Пусть это с врачебной точки зрения не так. Пусть это такая же болезнь, как и всякая другая, как экзема, малярия, болезнь, которая вполне поддается излечению, если она обнаружена. Наконец, она не позор, а несчастье. Но это знаем мы, врачи. Для многих же сифилис — пугало. Это то, хуже чего не бывает. Это — провалившиеся носы, язвы, от которых нет спасенья, разъеденные челюсти, щеки, ноги, губы.

Я долго мыл руки, обдумывая, как ослабить удар.

Одно обстоятельство несколько смущало меня. Я размышлял о нем, пока струйки воды медленно стекали с пальцев моих рук. Это то, что я не обнаружил признаков склероза.

Сейчас я объясню, в чем дело.

Железы у юноши были всюду увеличены: и у локтя, и под мышками, и на шее. Везде я их ясно ощупывал. Это показывало, что процесс успел генерализоваться. Яд проник всюду. Сыпь доказывала то же самое. Но железы не везде были одинаковой величины. Это очень важный признак. Где железы крупнее всего, там и находятся «ворота инфекции».

Это обстоятельство имеет иногда решающее значение, особенно при судебно-медицинской экспертизе в делах об изнасиловании. По этому признаку, когда других нет или они неясны, мы различаем половое и внеполовое заражение. Если женщина утверждает, что она стала жертвой насилия, а самые крупные железы врачи-эксперты находят, например, на шее, то они дают заключение в пользу обвиняемого.

В случае с учеником балетной школы железы — резче всего обозначались на пахах.

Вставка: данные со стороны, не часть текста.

/-- An access to another register number or of another width, a host write of the running command's buffer
while BUSY = 1, and a line driven from outside, a write held or not, are refused (10 R17; 20 R33, R50). Which
bytes that buffer is, is the model's choice (log 3): all `size` bytes bound to the running command, a `size`
above 127 and the binding of an INIT or LINESTATE included, and the LEN bytes where `size` is below LEN. -/
def Obligations.ForbiddenAccessesAreRefused : Prop :=
  ∀ (s : State) (rest : List HostAction),
    (s.held = none →
      (∀ n width, (2 < n ∨ width ≠ 32) → s.host = .readReg n width :: rest →
        ∃ r, step s = .refused r) ∧
      (∀ n width w buf, (2 < n ∨ width ≠ 32) → s.host = .writeReg n width w buf :: rest →
        ∃ r, step s = .refused r) ∧
      (∀ c k b i v, s.phase = .busy c k b → (i < c.len.toNat ∨ i < c.buf.size) →
        s.host = .writeBuffer (c.buf.base + i) v :: rest →
        step s = .refused (.bufferBusy (c.buf.base + i)))) ∧
    (∀ l v, s.host = .driveLine l v :: rest → step s = .refused (.lineDrivenOutside l))

/-- A host write of a byte while BUSY = 0 stores that byte and leaves every other as it was, and the rest of
the state (20 R33, R34); that it does so while BUSY = 1 too, for a byte outside the running command's buffer,
is the model's choice (log 3). A host read answers the byte; but while a READ runs, a byte at an index below
LEN of its buffer is answered as it is stored or as it was before that READ (20 R33, 93 I16; that which of the
two is free, `prior` keeping the second, and that any other byte is answered as stored, is log 11). -/
def Obligations.HostReachesTheBuffer : Prop :=
  ∀ (s : State) (a : Nat) (v : Byte) (rest : List HostAction), s.held = none →
    ((∀ c k b, s.phase = .busy c k b →
        a < c.buf.base ∨ (c.buf.base + c.len.toNat ≤ a ∧ c.buf.base + c.buf.size ≤ a)) →
      s.host = .writeBuffer a v :: rest →
      ∃ m : Memory, step s = .next { s with host := rest, memory := m } ∧ m.byteAt a = v ∧
        ∀ j, j ≠ a → m.byteAt j = s.memory.byteAt j) ∧
    ((∀ c k b, s.phase = .busy c k b →
        ¬(c.op = .xfer ∧ c.mode = .receive ∧ c.buf.base ≤ a ∧ a < c.buf.base + c.len.toNat)) →
      s.host = .readBuffer a :: rest →
      step s = .next { s with
        host := rest, answer := some (BitVec.ofNat 32 (s.memory.byteAt a).toNat) }) ∧
    (∀ c k b, s.phase = .busy c k b → c.op = .xfer → c.mode = .receive → c.buf.base ≤ a →
      a < c.buf.base + c.len.toNat → s.host = .readBuffer a :: rest →
      ∃ w, (w = s.prior.byteAt a ∨ w = s.memory.byteAt a) ∧
        step s = .next { s with
          host := rest, answer := some (BitVec.ofNat 32 w.toNat), peeks := s.peeks + 1 })

/-- While a command runs, until its last event and in it, the memory kept when it was accepted stays: it is
the old bytes of 93 I16 throughout (20 R33; `prior` is the model's own, log 11). -/
def Obligations.PriorStaysWhileACommandRuns : Prop :=
  ∀ s s' : State, s.busy = true → step s = .next s' → s'.prior = s.prior

/-- CHECK goes on, answering STATUS, where `(STATUS & mask) = value`, and stops the program otherwise;
WAITIDLE goes on once BUSY = 0, answering STATUS, and until then the block moves (30 R62). That a failed
CHECK is a fault, that the STATUS read stays in `answer`, and that the waiting host lets the block make its
next event are the model's (log 16). -/
def Obligations.CheckAndWaitidleReadStatus : Prop :=
  ∀ (s : State) (mask value : Word) (rest : List HostAction), s.held = none →
    (s.host = .check mask value :: rest →
      (s.status &&& mask = value → step s = .next { s with host := rest, answer := some s.status }) ∧
      (s.status &&& mask ≠ value → step s = .fault (.checkFailed mask value s.status))) ∧
    (s.host = .waitIdle :: rest →
      (s.busy = false → step s = .next { s with host := rest, answer := some s.status }) ∧
      (s.busy = true → step s = blockStep s))

/-! ### Each command from issue to end (43 R87 to R92) -/

/-- INIT issued to an idle block runs its ten events in ten steps: directions set, latches 0, INIT_DONE = 1,
BUSY = 0, ERR = E_NONE, nothing else of the block changed (43 R87, R88; `prior` is log 11). That the steps
counted come after a step of acceptance is log 6. -/
def Obligations.InitRunsToItsEnd : Prop :=
  ∀ s : State, s.phase = .idle → s.host = [] →
    ∃ t, exec .init s = .next t ∧ Sys2Proof.core.run 10 t = .next (afterInit s)

/-- 43 R89: after any INIT, whatever the state before, the lines are as INIT sets them, INIT_DONE = 1,
BUSY = 0, ERR = E_NONE, LINE and DELAY unchanged; a second INIT changes nothing but the trace, which
gains its own ten events. -/
def Obligations.InitEndStateIsIdempotent : Prop :=
  ∀ s : State, s.phase = .idle → s.host = [] →
    ∃ t u t' u', exec .init s = .next t ∧ Sys2Proof.core.run 10 t = .next u ∧
      u.lines = Lines.configured ∧ u.initDone = true ∧ u.busy = false ∧ u.err = .none ∧
      u.line = s.line ∧ u.delay = s.delay ∧
      exec .init u = .next t' ∧ Sys2Proof.core.run 10 t' = .next u' ∧
      u' = { u with trace := u.trace ++ initTrace u.delay }

/-- An INIT issued to an idle block whose lines are as reset leaves them adds, in its ten steps, ten events
that raise CE once, from low, and lower it once, and make no clock pulse (40 R64, 43 R88). That the steps
counted come after a step of acceptance is log 6. -/
def Obligations.FirstInitMakesOneCleanPulse : Prop :=
  ∀ s : State, s.phase = .idle → s.host = [] → s.lines = Lines.reset →
    ∃ t u es, exec .init s = .next t ∧ Sys2Proof.core.run 10 t = .next u ∧ u.trace = s.trace ++ es ∧
      pinAfterEach .CE s.lines es =
        [none, none, some false, some false, some false, some false, some true, some true, some false,
          some false] ∧
      clockPulses s.lines es = 0

/-- LINESTATE issued to an idle block takes one step: one sample of DI, copied to LINE, BUSY = 0, ERR =
E_NONE, no line driven, nothing else of the block changed (43 R87, R92). The sampled level is the next one
supplied or a free one (log 2). That this step comes after a step of acceptance is log 6. -/
def Obligations.LinestateRunsToItsEnd : Prop :=
  ∀ s : State, s.phase = .idle → s.host = [] →
    ∃ t, exec .linestate s = .next t ∧ Sys2Proof.core.run 1 t = .next (afterLinestate s)

/-- WRITE issued to an idle, initialised block with LEN up to 127 runs to its end: exactly the events of
TRANSACT in Send mode on the buffer bound to it, in their order, DO, CL and CE low, BUSY = 0, the memory
and all else of the block unchanged (20 R31; 42 R74, R77, R80; 43 R87, R90). That `binding` holds the buffer
and `prior` the memory is the model's (log 3, log 11). -/
def Obligations.WriteRunsToItsEnd : Prop :=
  ∀ (addr len : Byte) (s : State), s.phase = .idle → s.host = [] → s.initDone = true →
    len.toNat ≤ 127 →
    ∃ t, exec (.write addr len) s = .next t ∧
      Sys2Proof.core.run (eventCount (.write addr len)) t = .next (afterWrite addr len s)

/-- READ issued to an idle, initialised block with LEN up to 127 runs to its end: exactly the events of
TRANSACT in Receive mode on the buffer bound to it, in their order, the received bytes stored, DO at
ADDR[3], CL and CE low, BUSY = 0, all else of the block unchanged but the samples taken (20 R31; 42 R74, R78,
R80; 43 R87, R91). Where the levels come from is log 2; that `binding` holds the buffer and `prior` the memory
is the model's (log 3, log 11). -/
def Obligations.ReadRunsToItsEnd : Prop :=
  ∀ (addr len : Byte) (s : State), s.phase = .idle → s.host = [] → s.initDone = true →
    len.toNat ≤ 127 →
    ∃ t, exec (.read addr len) s = .next t ∧
      Sys2Proof.core.run (eventCount (.read addr len)) t = .next (afterRead addr len s)

/-- A READ stores the 8·i+j-th sampled level in bit 7-j of byte i of the buffer bound to it, for every i
below LEN, and leaves every other byte of the memory as it was (20 R31, R32, R37; 41 R71; 43 R91). Where the
levels come from is log 2; that the buffer is a base and a count in one memory is log 3. -/
def Obligations.ReadFillsTheBufferMsbFirst : Prop :=
  ∀ (addr len : Byte) (s : State), s.phase = .idle → s.host = [] → s.initDone = true →
    len.toNat ≤ 127 →
    ∃ t u, exec (.read addr len) s = .next t ∧
      Sys2Proof.core.run (eventCount (.read addr len)) t = .next u ∧
      (∀ i j, i < len.toNat → j < 8 →
        (u.memory.byteAt (s.binding.base + i)).getLsbD (7 - j) = s.levelAt (8 * i + j)) ∧
      (∀ a, (a < s.binding.base ∨ s.binding.base + len.toNat ≤ a) →
        u.memory.byteAt a = s.memory.byteAt a)

/-- 20 R38: in every transaction the address bits stand on DO at the first eight rising edges of CL in
the order ADDR[4] to ADDR[7], ADDR[0] to ADDR[3]. -/
def Obligations.AddressBitsGoOutSwappedLsbFirst : Prop :=
  ∀ (i : Instr) (addr len : Byte) (s : State), i = .write addr len ∨ i = .read addr len → s.Inv →
    s.phase = .idle → s.host = [] → s.initDone = true → len.toNat ≤ 127 →
    ∃ t u es, exec i s = .next t ∧ Sys2Proof.core.run (eventCount i) t = .next u ∧
      u.trace = s.trace ++ es ∧
      (doAtRises s.lines es).take 8 =
        [some (addr.getLsbD 4), some (addr.getLsbD 5), some (addr.getLsbD 6), some (addr.getLsbD 7),
          some (addr.getLsbD 0), some (addr.getLsbD 1), some (addr.getLsbD 2), some (addr.getLsbD 3)]

/-- A WRITE puts on DO, at the rising edges of CL after the eight of the address, byte LEN-1 of the
buffer bound to it first and byte 0 last, each least-significant bit first, and no others (20 R36, R37; 42 R77). -/
def Obligations.WritePayloadGoesOutLastByteFirst : Prop :=
  ∀ (addr len : Byte) (s : State), s.Inv → s.phase = .idle → s.host = [] → s.initDone = true →
    len.toNat ≤ 127 →
    ∃ t u es, exec (.write addr len) s = .next t ∧
      Sys2Proof.core.run (eventCount (.write addr len)) t = .next u ∧ u.trace = s.trace ++ es ∧
      (doAtRises s.lines es).drop 8 = (payloadBitsOut (s.memory.bound s.binding) len.toNat).map some

/-- CE is low at both edges of each of the eight address clock pulses and high at both edges of each of the
8·LEN payload pulses; after each event in turn it is low up to the 41st, high from the event that opens the
window to the last before the one that closes it, and low from there on (42 R83, R79). -/
def Obligations.ChipEnableIsHighExactlyForThePayload : Prop :=
  ∀ (i : Instr) (addr len : Byte) (s : State), i = .write addr len ∨ i = .read addr len → s.Inv →
    s.phase = .idle → s.host = [] → s.initDone = true → len.toNat ≤ 127 →
    ∃ t u es, exec i s = .next t ∧ Sys2Proof.core.run (eventCount i) t = .next u ∧
      u.trace = s.trace ++ es ∧ u.lines.outCE = false ∧
      ceAtRises s.lines es =
        List.replicate 8 (some false) ++ List.replicate (8 * len.toNat) (some true) ∧
      ceAtFalls s.lines es =
        List.replicate 8 (some false) ++ List.replicate (8 * len.toNat) (some true) ∧
      pinAfterEach .CE s.lines es =
        List.replicate 41 (some false)
          ++ List.replicate (2 + 41 * len.toNat + (if i = .write addr len then 1 else 0)) (some true)
          ++ List.replicate 2 (some false)

/-- 42 R82: a transaction makes 16·(LEN+1) + 2 waits, (16·LEN + 18)·d microseconds of them, 8·(LEN+1)
clock pulses, 40·(LEN+1) + 5 events in Receive mode and + 6 in Send mode, and LEN buffer events more. -/
def Obligations.TransactionsMakeTheCountedEvents : Prop :=
  ∀ (i : Instr) (addr len : Byte) (s : State), i = .write addr len ∨ i = .read addr len → s.Inv →
    s.phase = .idle → s.host = [] → s.initDone = true → len.toNat ≤ 127 →
    ∃ t u es, exec i s = .next t ∧ Sys2Proof.core.run (eventCount i) t = .next u ∧
      u.trace = s.trace ++ es ∧
      es.countP Event.isWait = 16 * (len.toNat + 1) + 2 ∧
      waitedMicros es = (16 * len.toNat + 18) * s.delay.toNat ∧
      clockPulses s.lines es = 8 * (len.toNat + 1) ∧
      es.countP Event.isBuf = len.toNat ∧
      es.length = 40 * (len.toNat + 1) + (if i = .write addr len then 6 else 5) + len.toNat

/-! ### Rules over every step -/

/-- The reset state meets the invariant (10 R28, R29). That its memory is empty, and so canonical, is the
model's (log 1, log 3). -/
def Obligations.ResetMeetsTheInvariant : Prop := State.reset.Inv

/-- Every step from a state that meets the invariant leads to one that meets it: DI is never an output;
after INIT the directions are set; while Idle CL and CE rest (10 R29); the memory stays canonical (log 3). -/
def Obligations.EveryStepKeepsTheInvariant : Prop :=
  ∀ s s' : State, s.Inv → step s = .next s' → s'.Inv

/-- A line is driven only while it is an output (10 R29 (d)). -/
def Obligations.OnlyOutputsAreDriven : Prop :=
  ∀ (s s' : State) (l : OutLine) (v : Level), s.Inv → step s = .next s' →
    s'.trace = s.trace ++ [.lvl l v] → s.lines.dirOf l = .output

/-- Every step but reset changes the lines exactly as the events it adds to the trace say, adds at most one,
and adds none while Idle (10 R14, 43 R87). A step begun while Idle is also the one that accepts a command,
and a host access: that acceptance makes no event, a held write's included, is the model's reading (log 6,
log 7), and so is that a host's own access makes none (log 9). -/
def Obligations.LinesChangeOnlyByTheirEvents : Prop :=
  ∀ s s' : State, step s = .next s' → s.host.head? ≠ some .assertReset →
    ∃ es, s'.trace = s.trace ++ es ∧ es.length ≤ 1 ∧ s'.lines = replay s.lines es ∧
      (s.busy = false → es = [])

/-- When the block moves while Busy it makes exactly one event, from every state that meets the invariant:
where the host does nothing, lets time pass, waits in WAITIDLE, or is stalled on a held write with whatever
access it is to make next (10 R26; 43 R85; 30 R62). That these are the cases in which the block moves is
the model's (log 4, log 7, log 16). -/
def Obligations.BusyBlockMakesOneEventPerStep : Prop :=
  ∀ s : State, s.Inv → s.busy = true →
    (s.host = [] ∨ (∃ rest, s.host = .tick :: rest) ∨ (s.held = none ∧ ∃ rest, s.host = .waitIdle :: rest) ∨
      (s.held ≠ none ∧ ∃ a rest, s.host = a :: rest ∧ a.ignoresStall = false)) →
    ∃ s' e, step s = .next s' ∧ s'.trace = s.trace ++ [e]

Это указывало, во-первых, что заражение было половое, и, во-вторых, что микроб проник в организм где-то здесь.

Место проникновения яда представляет собой небольшую язвочку, сидящую на очень плотном и своеобразном основании. Тот, кто ощупывал пальцами это почти хрящевое образование, всегда сумеет отличить данное ощущение от сотни других.

Это и есть склероз.

Язвочка может исчезнуть, закрыться, зажить. Но след склероза, доступный глазу — или пальцу, обычно исчезает не скоро, если больной не лечится.

У моего пациента я не нашел никакого следа склероза. Это была загадка, над которой я размышлял у умывальника.

После того, как я вытер руки, я достал книгу для записи больных и стал заносить в нее сведения о пациенте. Как бы вскользь, я спросил его;

— Вы имеете дело с женщинами?

— Нет, — лаконично ответил он.

— Я вас прошу быт со мной откровенным, — оказал я. — Я задаю вам этот вопрос не из любопытства; речь идет о нашем здоровье. Дело не в пятнах и гораздо серьезнее, чем вы думаете. Говорите же правду.

Юноша в упор смотрел на меня.

— Я никогда не имел дела с женщинами, — повторил он.

Его голос внушал доверие. Но ведь и факты не лгали. В чем же дело?

Я попробовал подойти к нему другим путем. Я спросил, живет ли он один или в семье, любят ли его родные.

— Вы слыхали о венерических болезнях? Не болели ли вы ими раньше?

— Да, слыхал, — живо ответил он, — но у меня их никогда не было. Да и откуда взялись бы они у меня?

Я сделал вид, что поверил ему. Захлопнув книгу, я встал.

— Между прочим, — оказал я, — не было ли у вас недавно язвочки где-либо на теле, — в нижней части живота, на губах, на языке?

Юноша уклончиво покачал головой:

— Не было.

Я начал выходить из себя. Не могло же быть так, как он говорил! И к чему эта явная несуразная ложь.

Вдруг мне пришла в голову одна мысль… Это была совсем неожиданная, нечаянная мысль. Я сам не знаю, почему я остановился на ней. Может быть тому была причиной его стыдливость, которая показалась мне очень странной.

Но, как бы то ни было, я не хотел оттолкнуть соображение, которое могло привести к разгадке. Я знал, что, как врач, я всецело несу ответственность за свои слова, И я хотел полной ясности. Ведь я выносил приговор на многие годы, на всю жизнь, быт может.

— Разденьтесь, — сказал я, — я должен вас снова осмотреть.

На этот раз он не сопротивлялся. Очевидно, он уже был встревожен моими расспросами.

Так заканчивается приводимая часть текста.